American-Latvian politician

Irma Kalniņa, born Irma Anna Ferliņa aka Irma Johnson by the previous marriage (born 7 October 1950) is an American of Latvian heritage who moved to Latvia in 1999. In 2022 she was elected the Latvian parliament.

==Life==
Kalniņa was born in New York in 1950. Her mother had avoided being deported to Siberia with the rest of her family because the authorities were told that she was dead. Her parents were Latvian immigrants who had moved to America. Her father was a tailor and her mother could speak six languages. Irma's first language was Latvian and her parents gave her lessons in the culture of Latvia.

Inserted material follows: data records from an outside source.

-- ==== Sys2Proof/Word.lean ====
section
/-! DEFINITION. Words and the plainest arithmetic: bytes, sums that saturate, counters that stop, values that are clamped
(00_scope.md, section 4 Conventions). -/

namespace Sys2Proof

/-- One byte of a frame. -/
abbrev Byte := BitVec 8

/-- A sum that stops at `top` (00_scope.md: "a sum stops at its upper end"). -/
def satAdd (top a b : Nat) : Nat := min top (a + b)

/-- A sum of money, which saturates at 65,535 cents (table 0-2). -/
def addMoney (a b : Nat) : Nat := satAdd 65535 a b

/-- A count that rises by one and stops at `top`. -/
def bump (top n : Nat) : Nat := min top (n + 1)

/-- A 16-bit count that rises by one and stops at 65,535. -/
def bump16 (n : Nat) : Nat := bump 65535 n

/-- A value brought to the nearer end of `lo..hi` (00_scope.md: "clamped"). -/
def clampNat (lo hi v : Nat) : Nat := max lo (min hi v)

/-- A signed value brought to the nearer end of `lo..hi`. -/
def clampInt (lo hi v : Int) : Int := max lo (min hi v)

@[simp] theorem bump16_le (n : Nat) : bump16 n ≤ 65535 := Nat.min_le_left _ _

@[simp] theorem satAdd_le (top a b : Nat) : satAdd top a b ≤ top := Nat.min_le_left _ _

end Sys2Proof
end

She wanted to be a doctor but her father decided she wasn't clever enough and told her to be a teacher. He taught her about etiquette. She went to Ohio University, but she could not find work as a teacher. Her father decided that she was a secretary.

She was working in the Latvian embassy in Washington when Anatolijs Gorbunovs was appointed as an ambassador to the United Nations. She moved to New York to join his staff.

She had first spoken to Ojārs Ēriks Kalniņš when he was working at the Latvian embassy in America in 1992. Latvia was an independent country and Irma told him of the Latvian Renaissance campaign to supply medicines to Latvia because Russia had stopped supplying them. They were both enthusiastic about Latvia. Despite both of them having their own families they began living together and Ojārs became the Latvian ambassador to America and Mexico in 1993. They married on 20 February 1996 receiving congratulations from Hillary Clinton and also from Bill Clinton. They moved to Latvia in 1999.

Kalniņa is an expert concerning etiquette. In 2018 she was at the London Book Fair publicising her book "At the Table".

Her husband died in 2021. In 2022 she was elected the Saeima (Latvian parliament), where she was the secretary to the Saeima Foreign Affairs Committee.

In November 2024 she was in Montreal as a member of the Latvian delegation to the NATO Parliamentary Assembly.